対戦を前に、嘉手納の大蔵宗元監督と前橋育英の荒井直樹監督に試合のポイントや両校のキーマンを聞いた。(両監督への取材を紙上対談として再構成しました)

(左から)嘉手納・大蔵宗元監督、前橋育英・荒井直樹監督

 -相手の印象は。

 大蔵 堅い守りで好投手佐藤優人を中心に少ない失点で勝ち抜いている。捕手の森田健斗も緩い走塁だとアウトにされるので、その網にも引っ掛からないようにしたい。

 荒井 投手の仲地玖礼はコントロールがよく、多彩な変化球も投げるので、簡単には点が入らないだろう。バッティングも力強い印象がある。

 -チームのキーマンは。

 大蔵 まずはバッテリーにしっかり試合をつくってほしい。仲地らしく低めの球でストライクを取れれば。打撃では1、2番がしぶといバッティングで出塁できれば、中軸が生きてくる。

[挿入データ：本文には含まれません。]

/-- Ports and errors on them (R485, R486, R494, R500, R501): training ends UP at the full width and rate, DEGRADED below, or DOWN; a
port that goes DOWN loses every mirror of its peer. An identity that fits joins the peer, and one that does not makes the port
MISWIRED. A higher epoch brings its manager, and with equal epochs the lower of two managers keeps the role (R499). A flit whose
replays have failed REPLAY_LIMIT times, or loss of lock, sends the port into retraining. -/
def Obligations.PortsTrainAndJoin : Prop :=
  let lost (s t : State) (d : Nat) : Prop := ∀ i < 256, t.rd PXL_MIRROR.STATE i =
    if s.rd PXL_MIRROR.STATE i = 1 ∧ s.rd PXL_MIRROR.HOME_DEV i = d then 2 else s.rd PXL_MIRROR.STATE i
  let trained (s : State) (p : Nat) (narrow slow : Bool) (lat : Nat) (t : State) : Prop :=
    let w := narrow || s.on PXL_PORT.WIDTH_MAX p
    let r := slow || s.on PXL_PORT.RATE_MAX p
    t.rd PXL_PORT.STATE p = (if w || r then 3 else 2) ∧ t.on PXL_PORT.WIDTH_ACT p = w ∧ t.on PXL_PORT.RATE_ACT p = r ∧
    t.rd PXL_PORT.LAT_NS p = lat % 2 ^ 16 ∧ (∀ q, q ≠ p → t.rd PXL_PORT.STATE q = s.rd PXL_PORT.STATE q) ∧
    (∀ i, t.rd PXL_MIRROR.STATE i = s.rd PXL_MIRROR.STATE i) ∧ t.mesh = s.mesh ∧ t.mem = s.mem ∧ t.tly = s.tly ∧ t.fe = s.fe
  let down (s : State) (p : Nat) (t : State) : Prop :=
    t.rd PXL_PORT.STATE p = 5 ∧ lost s t (peerOf s.dev p) ∧ (∀ q, q ≠ p → t.rd PXL_PORT.STATE q = s.rd PXL_PORT.STATE q) ∧
    (∀ i, t.tval i = s.tval i) ∧ t.tly = s.tly ∧ t.fe = s.fe ∧ t.mem = s.mem
  (∀ (s : State) (p : Nat) (narrow slow : Bool) (lat : Nat), p < 2 →
    (s.rd PXL_PORT.STATE p = 1 ∨ (s.rd PXL_PORT.STATE p = 5 ∧ s.on PXL_PORT.EN p = true) →
      Answers (.pxlTrainingDone p true narrow slow lat) s (trained s p narrow slow lat)) ∧
    (s.rd PXL_PORT.STATE p = 1 → Answers (.pxlTrainingDone p false narrow slow lat) s (down s p)) ∧
    (s.rd PXL_PORT.STATE p = 4 → Answers (.pxlRetrainDone p true narrow slow lat) s (trained s p narrow slow lat) ∧
      Answers (.pxlRetrainDone p false narrow slow lat) s (down s p)) ∧
    (s.rd PXL_PORT.STATE p ≠ 4 → ∀ ok, exec (.pxlRetrainDone p ok narrow slow lat) s = .next s)) ∧
  (∀ (s : State) (p family rev d mgr epoch : Nat), s.portOpen p = true →
    let fits := family = s.rd GLB_ID.FAMILY ∧ rev = s.rd GLB_REV.IFACE_REV ∧ d = peerOf s.dev p ∧ d ≤ 2 ∧ bit (s.rd PXL_CFG.EXPECT) d = true
    (¬ fits → Answers (.identityExchange p family rev d mgr epoch) s fun t => t.rd PXL_PORT.STATE p = 6 ∧
      t.rd PXL_STATUS.JOINED = s.rd PXL_STATUS.JOINED ∧ t.mesh = s.mesh) ∧
    (fits → s.mesh.silent = [] → mgr < 3 → epoch < 2 ^ 32 → s.dev < 3 → Answers (.identityExchange p family rev d mgr epoch) s fun t =>
      bit (t.rd PXL_STATUS.JOINED) d = true ∧ (∀ k < 3, k ≠ d → bit (t.rd PXL_STATUS.JOINED) k = bit (s.rd PXL_STATUS.JOINED) k) ∧
      t.rd PXL_PORT.PEER p = d ∧ t.mesh.hb.get? d = some s.now ∧ t.mem = s.mem ∧ t.fe = s.fe ∧ t.tly = s.tly ∧
      (s.rd PXL_STATUS.EPOCH < epoch → t.rd PXL_STATUS.EPOCH = epoch ∧ t.rd PXL_STATUS.MANAGER_ID = mgr ∧ (t.on GLB_DEVNUM.MANAGER ↔ mgr = s.dev)) ∧
      (epoch < s.rd PXL_STATUS.EPOCH → t.rd PXL_STATUS.EPOCH = s.rd PXL_STATUS.EPOCH ∧
        t.rd PXL_STATUS.MANAGER_ID = s.rd PXL_STATUS.MANAGER_ID ∧ t.rd GLB_DEVNUM.MANAGER = s.rd GLB_DEVNUM.MANAGER) ∧
      (epoch = s.rd PXL_STATUS.EPOCH → mgr = d → s.on GLB_DEVNUM.MANAGER = true → s.rd PXL_STATUS.MANAGER_ID = s.dev →
        t.rd PXL_STATUS.MANAGER_ID = min d s.dev ∧ (t.on GLB_DEVNUM.MANAGER ↔ s.dev ≤ d)))) ∧
  (∀ (s : State) (p : Nat), s.portOpen p = true →
    let re (t : State) : Prop := t.rd PXL_PORT.STATE p = 4 ∧
      (s.rd PXL_PORT.RETRAINS p + 1 < 2 ^ 48 - 1 → t.rd PXL_PORT.RETRAINS p = s.rd PXL_PORT.RETRAINS p + 1) ∧
      (∀ i, t.rd PXL_MIRROR.STATE i = s.rd PXL_MIRROR.STATE i) ∧ t.mem = s.mem ∧ t.tly = s.tly
    Answers (.lossOfLock p) s re ∧
    ((s.mesh.replays.get? p).getD 0 + 1 ≥ s.rd PXL_CFG.REPLAY_LIMIT → Answers (.flitNak p true) s re) ∧
    (∀ again, (again = true → (s.mesh.replays.get? p).getD 0 + 1 < s.rd PXL_CFG.REPLAY_LIMIT) → Answers (.flitNak p again) s fun t =>
      t.mesh.replays.get? p = some (if again then (s.mesh.replays.get? p).getD 0 + 1 else 0) ∧
      (s.rd PXL_PORT.REPLAYS p + 1 < 2 ^ 48 - 1 → t.rd PXL_PORT.REPLAYS p = s.rd PXL_PORT.REPLAYS p + 1) ∧
      t = { s with regs := t.regs, irq := t.irq, out := t.out, freeCtr := t.freeCtr, mesh := { s.mesh with replays := t.mesh.replays } }))

/-- The manager role (R496 to R499, R540): a heartbeat leaves every 100 µs on each link, and one that arrives restarts its peer's
silence timer. A silent peer is reported to the others and its mirrors are lost; the successor takes the role when the manager
resigns, or is silent here with a majority of EXPECT or EXPECT of two, and else sets NO_QUORUM. A takeover raises the epoch by 1,
takes the old manager out of JOINED and brings TAKEOVER_SRC into effect. A higher epoch's message is followed. -/
def Obligations.MeshRoles : Prop :=
  let took (s t : State) : Prop := t.on GLB_DEVNUM.MANAGER = true ∧ t.rd PXL_STATUS.MANAGER_ID = s.dev ∧
    t.rd PXL_STATUS.EPOCH = (s.rd PXL_STATUS.EPOCH + 1) % 2 ^ 32 ∧ t.on PXL_STATUS.NO_QUORUM = false ∧
    (∀ k < 3, bit (t.rd PXL_STATUS.JOINED) k = (bit (s.rd PXL_STATUS.JOINED) k && k != s.rd PXL_STATUS.MANAGER_ID)) ∧
    t.tickSrc = (if s.rd FE_TICK_CFG.SRC = 4 then s.rd PXL_CFG.TAKEOVER_SRC else s.rd FE_TICK_CFG.SRC) ∧
    (∀ p < 2, s.portOpen p = true → Out.pxl p 8 [s.dev, s.rd PXL_STATUS.EPOCH + 1] ∈ t.out) ∧ t.tly = s.tly ∧ t.mem = s.mem ∧ t.fe = s.fe
  (∀ s : State,
    (∀ t0, s.mesh.sent = some t0 → s.now < t0 + 100000 → exec .heartbeatSend s = .next s) ∧
    ((∀ t0, s.mesh.sent = some t0 → t0 + 100000 ≤ s.now) → Answers .heartbeatSend s fun t =>
      t = { s with mesh := { s.mesh with sent := some s.now }, out := t.out } ∧ ∀ p < 2, s.peerUp p = true →
        Out.pxl p 5 [s.rd GLB_DEVNUM.MANAGER, s.rd PXL_STATUS.EPOCH, s.rd FE_TICK_COUNT.COUNT, s.rd SAF_STATUS.LEVEL] ∈ t.out)) ∧
  (∀ (s : State) (p : Nat), s.peerUp p = true → peerOf s.dev p ∉ s.mesh.silent →
    exec (.heartbeatReceive p) s = .next { s with mesh := { s.mesh with hb := s.mesh.hb.put (peerOf s.dev p) s.now } }) ∧
  (∀ (s : State) (p : Nat), s.peerUp p = false → exec (.heartbeatReceive p) s = .next s) ∧
  (∀ (s : State) (p : Nat), s.peerUp p = true → Answers (.heartbeatReceive p) s fun t => peerOf s.dev p ∉ t.mesh.silent ∧
    t.mesh.hb.get? (peerOf s.dev p) = some s.now) ∧
  (∀ (s : State) (d t0 : Nat), s.mesh.hb.get? d = some t0 → bit (s.rd PXL_STATUS.JOINED) d = true → d ≠ s.dev → d ∉ s.mesh.silent → s.dev < 3 →
    (s.now < t0 + s.rd PXL_CFG.HB_TIMEOUT_US * 1000 → exec (.hbTimeout d) s = .next s) ∧
    (t0 + s.rd PXL_CFG.HB_TIMEOUT_US * 1000 ≤ s.now → Answers (.hbTimeout d) s fun t =>
      d ∈ t.mesh.silent ∧ (∀ i < 256, s.rd PXL_MIRROR.STATE i = 1 → s.rd PXL_MIRROR.HOME_DEV i = d → t.rd PXL_MIRROR.STATE i = 2) ∧
      (∀ i, t.tval i = s.tval i) ∧ t.tly = s.tly ∧
      (∀ p < 2, s.peerUp p = true → peerOf s.dev p ≠ d → Out.pxl p 6 [d, 1] ∈ t.out) ∧
      (s.isSuccessor = true → d = s.rd PXL_STATUS.MANAGER_ID →
        let n := popc (s.rd PXL_CFG.EXPECT) 3
        let k := ((bitList (s.rd PXL_CFG.EXPECT) 3).filter fun x => x = s.dev ∨ (x, d) ∈ s.mesh.reports).length
        if n = 2 ∨ n < 2 * k then took s t
        else t.on PXL_STATUS.NO_QUORUM = true ∧ t.rd GLB_DEVNUM.MANAGER = s.rd GLB_DEVNUM.MANAGER ∧
          t.rd PXL_STATUS.MANAGER_ID = s.rd PXL_STATUS.MANAGER_ID ∧ t.rd PXL_STATUS.EPOCH = s.rd PXL_STATUS.EPOCH) ∧
      (s.isSuccessor = false → t.rd GLB_DEVNUM.MANAGER = s.rd GLB_DEVNUM.MANAGER ∧ t.rd PXL_STATUS.MANAGER_ID = s.rd PXL_STATUS.MANAGER_ID))) ∧
  (∀ (s : State) (p d : Nat), s.peerUp p = true → d ≤ 2 → s.dev < 3 →
    (Answers (.silenceReport p d false) s fun t => (peerOf s.dev p, d) ∉ t.mesh.reports) ∧
    (Answers (.silenceReport p d true) s fun t => (peerOf s.dev p, d) ∈ t.mesh.reports ∧
      (s.isSuccessor = true → d = s.rd PXL_STATUS.MANAGER_ID → d ∈ s.mesh.silent →
        (∃ l : List Nat, l.Nodup ∧ popc (s.rd PXL_CFG.EXPECT) 3 < 2 * l.length ∧ ∀ x ∈ l, x < 3 ∧ bit (s.rd PXL_CFG.EXPECT) x = true ∧
          (x = s.dev ∨ x = peerOf s.dev p ∨ (x, d) ∈ s.mesh.reports)) → took s t)) ∧
    (s.isSuccessor = true → s.rd PXL_STATUS.MANAGER_ID = peerOf s.dev p → Answers (.resign p) s (took s)) ∧
    (s.isSuccessor = false → exec (.resign p) s = .next s)) ∧
  (∀ (s : State) (p e : Nat), s.portOpen p = true → e < 2 ^ 32 → s.dev < 3 →
    (s.rd PXL_STATUS.EPOCH < e → Answers (.managerMessage p e) s fun t => t.rd PXL_STATUS.EPOCH = e ∧
      t.rd PXL_STATUS.MANAGER_ID = peerOf s.dev p % 4 ∧ (t.on GLB_DEVNUM.MANAGER ↔ peerOf s.dev p = s.dev) ∧ t.on PXL_STATUS.NO_QUORUM = false) ∧
    (e ≤ s.rd PXL_STATUS.EPOCH → exec (.managerMessage p e) s = .next s)) ∧
  (∀ (s : State) (w : Nat), bit (s.rd PXL_STATUS.JOINED) s.dev = true → s.dev < 3 → s.mesh.told = none →
    (s.on GLB_DEVNUM.MANAGER = true → exec (.healthWord s.dev w) s = .next { s with
      mesh := { s.mesh with told := some s.now, health := s.mesh.health.put s.dev s.healthWord } }) ∧
    (s.on GLB_DEVNUM.MANAGER = true → ∀ d, d < 3 → d ≠ s.dev → bit (s.rd PXL_STATUS.JOINED) d = true → s.peerUp (portTo s.dev d) = true →
      exec (.healthWord d w) s = .next { s with mesh := { s.mesh with health := s.mesh.health.put d (w % 2 ^ 32) } }) ∧
    (s.on GLB_DEVNUM.MANAGER = false → Answers (.healthWord s.dev w) s fun t => t = { s with
      mesh := { s.mesh with told := some s.now }, out := t.out } ∧ ∀ p < 2, s.peerUp p = true → peerOf s.dev p = s.rd PXL_STATUS.MANAGER_ID →
        Out.pxl p 9 [s.healthWord] ∈ t.out))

 荒井 4番の小川龍成がポイントになる。だが、小川がダメでも全体でカバーできるチームに育ててきた。

 -警戒する相手選手は。

 大蔵 投手の佐藤はストライクゾーンを広く使い、ボールに力があるので、負けずにしっかり打ち返すことが大事。小川は軸もしっかりしており、長打力もある。逃げた球だと打たれる。

 荒井 仲井間光亮、大石哲汰、知花拓哉、大城堅斗は長打力があり、対応力もある。どれだけ投手がうまく抑えられるか。仲地も低めへの投球がよく、打ち崩すのは難しいと思う。

 -理想の試合運びは。

 大蔵 先制点を取って主導権を握ること。一つ一つのアウトをしっかり取り、まずは1点をつかみたい。今大会が集大成となる。彼らの持っているポテンシャルを出し切れれば、おもしろい試合になると思う。

 荒井 打力はそれほどないので、投手を中心にしっかり守って少ないチャンスを生かし、機動力など打撃以外の部分でも点を重ねたい。投手がどれだけ相手を抑えられるかもポイントだ。自分たちが今までやってきたことをどれだけできるか。彼らの力を存分に出してあげたい。